→ **TASK OBJECTIVE**
Look below for the lines from the one with "(s.work.total.toNat - s.work.brPos.toNat)" to the one with "(Instr.lit 0).wf s.format = true", and copy exactly those lines, both ends included.

DATA TO PROCESS Start Marker

/-! ### Witnesses: the hypotheses of each statement can be met -/

theorem witness_ResetWhileIdleKeepsData :
    (withEvent (idle [1]) .reset).inputs = [.reset] ∧ (withEvent (idle [1]) .reset).isBusy = false := by decide
theorem witness_ResetWhileBusyAbandonsCommand :
    (withEvent (running (legacy [1, 2] 1 0) 1) .reset).inputs = [.reset]
    ∧ (withEvent (running (legacy [1, 2] 1 0) 1) .reset).isBusy = true
    ∧ 0 < (withEvent (running (legacy [1, 2] 1 0) 1) .reset).work.l.toNat := by decide
/-- A configuration register, a read-only one, an unmapped and a misaligned offset. -/
theorem witness_RegisterWriteReadsBack : ∀ off ∈ [0x08, 0x24, 0x04, 0x2C, 0x09],
    (withEvent (idle [1]) (.writeReg off 0xFFFFFFFF)).inputs = [.writeReg off 0xFFFFFFFF]
    ∧ (withEvent (idle [1]) (.writeReg off 0xFFFFFFFF)).isBusy = false ∧ off ≠ 0 := by decide
/-- The last register, the first offset after it, and a misaligned one. -/
theorem witness_ReservedBitsAndUnmappedOffsets : 0x28 ∈ registerOffsets ∧ 0x2C ∉ registerOffsets ∧ 0x21 ∉ registerOffsets
    ∧ (idle [1]).isBusy = false ∧ (withEvent (idle [1]) (.readReg 0x2C)).inputs = [.readReg 0x2C]
    ∧ (withEvent (idle [1]) (.writeReg 0x21 5)).inputs = [.writeReg 0x21 5] := by decide
theorem witness_RegisterWriteReadsBack_clauses : 0x08 ∈ configOffsets ∧ 0x04 ∉ configOffsets ∧ 0x2C ∉ registerOffsets := by
  decide
/-- The last index there is, and the first that is not there. -/
theorem witness_HostByteAccesses : ∀ i ∈ [2 ^ 29 - 2, 2 ^ 29 - 1, 2 ^ 32 - 2, 2 ^ 32 - 1],
    (withEvent (idle [1]) (.writeData i 7)).isBusy = false ∧ (withEvent (idle [1]) (.writeData i 7)).inputs = [.writeData i 7]
    ∧ (withEvent (idle [1]) (.readData i)).inputs = [.readData i] ∧ (withEvent (idle [1]) (.readOut i)).inputs = [.readOut i] := by
  decide
theorem witness_RegisterReadHasNoSideEffect : ∀ off ∈ [0x28, 0x2C],
    (withEvent (idle [1]) (.readReg off)).inputs = [.readReg off] ∧ (withEvent (idle [1]) (.readReg off)).isBusy = false := by
  decide
theorem witness_BusyRefusesHostAccesses : (running (legacy [1, 2] 1 0) 1).isBusy = true
    ∧ ∀ e ∈ [Event.readReg 0x04, .readReg 0x0C, .writeReg 0x08 1, .command 1, .writeData 0 1, .readData 0, .readOut 0],
      (withEvent (running (legacy [1, 2] 1 0) 1) e).inputs = [e]
      ∧ (withEvent (running (legacy [1, 2] 1 0) 1) e).isBusy = true := by decide
theorem witness_CommandWordDecoding : (0xFFFFFFFC : Word) &&& 3 = 0 ∧ (0xFFFFFFFD : Word) &&& 3 = 1
    ∧ (0xFFFFFFFE : Word) &&& 3 = 2 ∧ (0xFFFFFFFF : Word) &&& 3 = 3 := by decide
theorem witness_TokenEncodeDecode : (Instr.matchCopy 8191 15).isCommand = false
    ∧ (Instr.matchCopy 8191 15).wf Format.default = true ∧ (Instr.endMark).wf ⟨0, 0⟩ = true := by decide
theorem witness_CommandEncodeDecode : Instr.decompress.isCommand = true := by decide
theorem witness_StepRunsCommand : (withEvent (legacy [1, 2] 1 0) (.command 0xFFFFFFFD)).inputs = [.command 0xFFFFFFFD]
    ∧ (withEvent (legacy [1, 2] 1 0) (.command 0xFFFFFFFD)).isBusy = false := by decide
theorem witness_StepRunsToken : (fun s : State => s.inputs = [] ∧ s.atToken = true
    ∧ s.work.brPos.toNat + (tokenBits s.format (.matchCopy 5 0)).length ≤ s.work.total.toNat
    ∧ (Instr.matchCopy 5 0).isCommand = false ∧ (Instr.matchCopy 5 0).wf s.format = true
    ∧ s.streamBits s.work.brPos.toNat (s.work.total.toNat - s.work.brPos.toNat)
      = tokenBits s.format (.matchCopy 5 0) ++ List.replicate 14 false)
    (stream [0, 0x14, 0, 0] 8 .failFast 0x0003040D 1) := by decide
/-- Z12's last token: a literal whose bits the end of the stream cuts off after one. -/
theorem witness_StepRunsPaddedToken : (fun s : State => s.inputs = [] ∧ s.atToken = true
    ∧ s.par.pastEnd = .zeroFillSaturating ∧ (Instr.lit 0).isCommand = false ∧ (Instr.lit 0).wf s.format = true
    ∧ s.paddedBits (tokenBits s.format (.lit 0)).length = tokenBits s.format (.lit 0)
    ∧ s.work.total.toNat < s.work.brPos.toNat + (tokenBits s.format (.lit 0)).length)
    (stream [0x80] 8 .zeroFillSaturating 0x0003040D 1) := by decide
theorem witness_IdleCoreWaits : (idle [1]).inputs = [] ∧ (idle [1]).isBusy = false := by decide
theorem witness_WaitPollsStatus : (withEvent (idle [1]) .wait).inputs = [.wait] ∧ (withEvent (idle [1]) .wait).isBusy = false
    ∧ (withEvent (running (legacy [1, 2] 1 0) 1) .wait).inputs = [.wait]
    ∧ (withEvent (running (legacy [1, 2] 1 0) 1) .wait).isBusy = true
    ∧ isNext (step (withEvent (running (legacy [1, 2] 1 0) 1) .wait)) = true := by decide
theorem witness_NopChangesOnlyOp : (idle [1]).isBusy = false := by decide
/-- NOP, a command that runs, and one that fails its checks. -/
theorem witness_CommandWriteStoresOp : (block [1] 0 0 0).isBusy = false
    ∧ isNext (step (withEvent (block [1] 0 0 0) (.writeReg 0x00 0xFFFFFFFC))) = true
    ∧ isNext (step (withEvent (block [1] 0 0 0) (.writeReg 0x00 1))) = true
    ∧ isNext (step (withEvent (block [1] 0 0 0) (.command 1))) = true
    ∧ isNext (step (withEvent (block [1] 0 0 0) (.command 2))) = true :=
  ⟨by decide, by decide, by decide, by decide, by decide⟩
theorem witness_LengthCheckComesFirst :
    (fun s : State => s.isBusy = false ∧ s.par.inCapacity < s.regs.inLen.toNat)
      { State.reset with regs := { Regs.reset with inLen := 0x20000000 } } := by decide
theorem witness_ConfigurationIsKept : isNext (exec .decryptBlock (block [1, 2] 2 1 1)) = true
    ∧ isNext (exec (.lit 0x41) (stream [0xA0, 0xD0, 0x80, 0] 8 .failFast 0x0003040D 1)) = true := by decide
theorem witness_CommandsEndDoneOrError : State.reset.par.wf ∧ State.reset.isBusy = false := by decide
theorem witness_ErrorLeavesData : (block [1, 2] 0 0 0).par.wf
    ∧ exec .decryptBlock (block [1, 2] 0 0 0) = .next (after (exec .decryptBlock (block [1, 2] 0 0 0)))
    ∧ (after (exec .decryptBlock (block [1, 2] 0 0 0))).regs.status = .error .outOfRange := ⟨by decide, rfl, by decide⟩
/-- The longest buffer there is, and a start inside it. -/
theorem witness_LegacyClosedForm : (fun s : State => s.isBusy = false ∧ s.regs.inLen.toNat ≤ s.par.inCapacity
    ∧ s.regs.start.toNat < s.regs.inLen.toNat)
      { State.reset with regs := { Regs.reset with inLen := 0x1FFFFFFF, start := 0x1FFFFFFE } } := by decide
theorem witness_LegacyStartBeyondLength : (fun s : State => s.isBusy = false ∧ s.regs.inLen.toNat ≤ s.par.inCapacity
    ∧ s.regs.inLen.toNat ≤ s.regs.start.toNat) (legacy [0xAA, 0xBB] 5 2) := by decide
theorem witness_LegacyFrame : isNext (exec .decryptLegacy (legacy [0xAA, 0xBB] 5 0)) = true := by decide
/-- L8. -/
theorem witness_LegacyRoundTrip :
    (fun (s : State) (buf : List Byte) => s.isBusy = false ∧ s.regs.inLen.toNat ≤ s.par.inCapacity
      ∧ s.regs.inLen.toNat = buf.length
      ∧ ∀ i, i < buf.length → s.readData i = (legacyEncrypt s.regs.key s.regs.start.toNat buf).getD i 0)
      (legacy [0x41, 0x9C, 0xA4, 0xAC, 0xB4] 0x5A 1) [0x41, 0x42, 0x43, 0x44, 0x45] := by decide
theorem witness_LegacyBytesAreIndependent :
    (fun s₁ s₂ : State => s₁.regs.key = s₂.regs.key ∧ s₁.regs.start = s₂.regs.start ∧ s₁.regs.inLen = s₂.regs.inLen
      ∧ s₁.par.inCapacity = s₂.par.inCapacity ∧ s₁.readData 1 = s₂.readData 1 ∧ s₁.readData 0 ≠ s₂.readData 0
      ∧ isNext (exec .decryptLegacy s₁) = true ∧ isNext (exec .decryptLegacy s₂) = true
      ∧ s₁.regs.inLen.toNat ≤ s₁.par.inCapacity
      ∧ isNext (exec .decryptLegacy (after (exec .decryptLegacy s₁))) = true)
      (legacy [1, 2] 5 0) (legacy [3, 2] 5 0) := by decide
theorem witness_BlockClosedForm : (fun s : State => s.isBusy = false ∧ s.regs.inLen.toNat ≤ s.par.inCapacity
    ∧ s.blockSize ≠ 0 ∧ s.activeLen = 4) (block [1, 2, 3, 4, 5] 4 0 0) := by decide
theorem witness_BlockFrame : isNext (exec .decryptBlock (block [1, 2, 3, 4, 5] 4 0 0)) = true := by decide
theorem witness_BlockSizeZeroFails : (block [1, 2] 0 0 0).isBusy = false ∧ (block [1, 2] 0 0 0).blockSize = 0 := by decide
/-- B16. -/
theorem witness_BlockRoundTrip :
    (fun (s : State) (plain : Nat → Byte) => s.isBusy = false ∧ s.regs.inLen.toNat ≤ s.par.inCapacity ∧ s.blockSize ≠ 0
      ∧ (∀ g, g < s.activeLen → s.readData g =
          plain (blockTarget s.blockSize s.activeLen g) ^^^ blockKeyAt s.regs.base s.regs.add g)
      ∧ s.activeLen = 6 ∧ s.regs.inLen.toNat = 7 ∧ s.readData 6 = plain 6)
      (block [0x78, 0x6F, 0x6D, 0x7E, 0xE6, 0xC4, 0x77] 4 0x3C 0x11)
      (fun i => [0x11, 0x22, 0x33, 0x44, 0x55, 0x66, 0x77].getD i 0) := by decide
/-- R146's example, and a pair on which the readings agree. -/
theorem witness_QuarterReadingsDiffer : (1 ≤ 5 ∧ 6 ≠ 1 ∧ activeLength .floor 6 5 ≠ activeLength .exact 6 5)
    ∧ activeLength .floor 8 5 = activeLength .exact 8 5 := by decide
/-- Each check just missed and just met. -/
theorem witness_DecompressParameterChecks :
    (fun s : State => s.isBusy = false ∧ s.regs.inLen.toNat ≤ s.par.inCapacity ∧ s.indexSize = 14)
      (lzss [0] 8 .failFast 0x0003040E 1)
    ∧ (fun s : State => s.isBusy = false ∧ s.regs.inLen.toNat ≤ s.par.inCapacity ∧ s.lengthSize = 17)
      (lzss [0] 8 .failFast 0x0003110D 1)
    ∧ (fun s : State => s.isBusy = false ∧ s.regs.inLen.toNat ≤ s.par.inCapacity ∧ s.indexSize = 3 ∧ s.initWidx = 8)
      (lzss [0] 8 .failFast 0x00030403 8)
    ∧ (fun s : State => s.isBusy = false ∧ s.regs.inLen.toNat ≤ s.par.inCapacity ∧ s.indexSize = 13 ∧ s.lengthSize = 16
      ∧ s.initWidx = 8191) (lzss [0] 8 .failFast 0x0003100D 8191) :=
  ⟨by decide, by decide, by decide, by decide⟩
theorem witness_DecompressAlwaysStops : State.reset.par.wf ∧ State.reset.isBusy = false := by decide
theorem witness_DecompressFrame : isNext (exec .decompress (lzss [0xA0, 0xD0, 0x80, 0] 8 .failFast 0x0003040D 1)) = true := by
  decide
theorem witness_DecompressDependsOnInputOnly :
    (fun s₁ s₂ : State => s₁ ≠ s₂ ∧ s₁.par = s₂.par ∧ s₁.par.wf ∧ s₁.regs.inLen = s₂.regs.inLen
      ∧ s₁.regs.indexSize = s₂.regs.indexSize ∧ s₁.regs.lengthSize = s₂.regs.lengthSize
      ∧ s₁.regs.minLength = s₂.regs.minLength ∧ s₁.regs.initWidx = s₂.regs.initWidx
      ∧ (∀ i, i < s₁.regs.inLen.toNat → s₁.readData i = s₂.readData i)
      ∧ isNext (exec .decompress s₁) = true ∧ isNext (exec .decompress s₂) = true)
      (lzss [0xA0, 0xD0, 0x80, 0] 8 .failFast 0x0003040D 1)
      { lzss [0xA0, 0xD0, 0x80, 0] 8 .failFast 0x0003040D 1 with out := mem [9], draws := 5 } := by decide
theorem witness_DecompressConsumesExactly : (lzss [0xA0, 0xD0, 0x80, 0] 8 .failFast 0x0003040D 1).par.wf
    ∧ exec .decompress (lzss [0xA0, 0xD0, 0x80, 0] 8 .failFast 0x0003040D 1)
      = .next (after (exec .decompress (lzss [0xA0, 0xD0, 0x80, 0] 8 .failFast 0x0003040D 1)))
    ∧ (after (exec .decompress (lzss [0xA0, 0xD0, 0x80, 0] 8 .failFast 0x0003040D 1))).regs.status = .done
    ∧ isNext (exec .decompress (lzss [0xA0] 8 .failFast 0x0003040D 1)) = true
    ∧ (after (exec .decompress (lzss [0xA0] 8 .failFast 0x0003040D 1))).regs.status ≠ .done :=
  ⟨by decide, rfl, by decide, by decide, by decide⟩
/-- Z1 as its tokens. -/
theorem witness_DecompressDecodesTokens :
    (fun (s : State) (tokens : List Instr) => s.par.wf ∧ s.isBusy = false ∧ s.regs.inLen.toNat ≤ s.par.inCapacity
      ∧ s.indexSize ≤ 13 ∧ s.lengthSize ≤ 16 ∧ s.initWidx < 2 ^ s.indexSize
      ∧ (∀ i ∈ tokens, i.isCommand = false ∧ i ≠ .endMark ∧ i.wf s.format = true)
      ∧ s.streamBits 0 (8 * s.regs.inLen.toNat) = tokens.flatMap (tokenBits s.format) ++ tokenBits s.format .endMark
      ∧ (streamOutput s.par.windowInitAt (2 ^ s.indexSize) s.initWidx s.minLength tokens).length ≤ s.par.outCapacity)
      (lzss [0, 0x14, 0, 0] 3 .failFast 0x0003040D 1) [.matchCopy 5 0] := by decide
theorem witness_LiteralOnlyStreams :
    (fun (s : State) (vs : List Byte) => s.par.wf ∧ s.isBusy = false ∧ s.regs.inLen.toNat ≤ s.par.inCapacity
      ∧ s.indexSize ≤ 13 ∧ s.lengthSize ≤ 16 ∧ s.initWidx < 2 ^ s.indexSize ∧ vs.length ≤ s.par.outCapacity
      ∧ s.streamBits 0 (8 * s.regs.inLen.toNat) =
        vs.flatMap (fun v => tokenBits s.format (.lit v)) ++ tokenBits s.format .endMark)
      (lzss [0xA0, 0xD0, 0x80, 0] 2 .failFast 0x0003040D 1) [0x41, 0x42]
    ∧ (([0x41, 0x42] : List Byte).flatMap (fun v => tokenBits Format.default (.lit v))
        ++ tokenBits Format.default .endMark).length = 8 * 4 := by decide
/-- Z14. -/
theorem witness_BitsAfterEndFail :
    (fun (s : State) (tokens : List Instr) (rest : List Bool) => s.par.wf ∧ s.isBusy = false
      ∧ s.regs.inLen.toNat ≤ s.par.inCapacity ∧ s.indexSize ≤ 13 ∧ s.lengthSize ≤ 16 ∧ s.initWidx < 2 ^ s.indexSize
      ∧ (∀ i ∈ tokens, i.isCommand = false ∧ i ≠ .endMark ∧ i.wf s.format = true)
      ∧ s.streamBits 0 (8 * s.regs.inLen.toNat) =
        tokens.flatMap (tokenBits s.format) ++ tokenBits s.format .endMark ++ rest
      ∧ rest ≠ []
      ∧ (streamOutput s.par.windowInitAt (2 ^ s.indexSize) s.initWidx s.minLength tokens).length ≤ s.par.outCapacity)
      (lzss [0xA0, 0xD0, 0x80, 0, 0] 2 .failFast 0x0003040D 1) [.lit 0x41, .lit 0x42] (List.replicate 8 false) := by decide
/-- Z5. -/
theorem witness_TruncatedStreamsFail :
    (fun (s : State) (n : Word) => s.par.wf ∧ s.par.pastEnd = .failFast
      ∧ exec .decompress s = .next (after (exec .decompress s)) ∧ (after (exec .decompress s)).regs.status = .done
      ∧ s.regs.inLen.toNat = n.toNat + 1) (lzss [0xA0, 0xD0, 0x80, 0] 8 .failFast 0x0003040D 1) 3 :=
  ⟨by decide, rfl, rfl, by decide, by decide⟩
/-- Z8 under both policies. -/
theorem witness_EmptyInput : ∀ p ∈ [PastEnd.failFast, .zeroFillSaturating],
    (fun s : State => s.par.wf ∧ s.isBusy = false ∧ s.regs.inLen = 0 ∧ s.indexSize ≤ 13 ∧ s.lengthSize ≤ 16
      ∧ s.initWidx < 2 ^ s.indexSize) (lzss [] 8 p 0x0003040D 1) := by decide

DATA TO PROCESS End Marker

→ **PROBLEM SOLUTION**
    ∧ s.streamBits s.work.brPos.toNat (s.work.total.toNat - s.work.brPos.toNat)
      = tokenBits s.format (.matchCopy 5 0) ++ List.replicate 14 false)
    (stream [0, 0x14, 0, 0] 8 .failFast 0x0003040D 1) := by decide
/-- Z12's last token: a literal whose bits the end of the stream cuts off after one. -/
theorem witness_StepRunsPaddedToken : (fun s : State => s.inputs = [] ∧ s.atToken = true
    ∧ s.par.pastEnd = .zeroFillSaturating ∧ (Instr.lit 0).isCommand = false ∧ (Instr.lit 0).wf s.format = true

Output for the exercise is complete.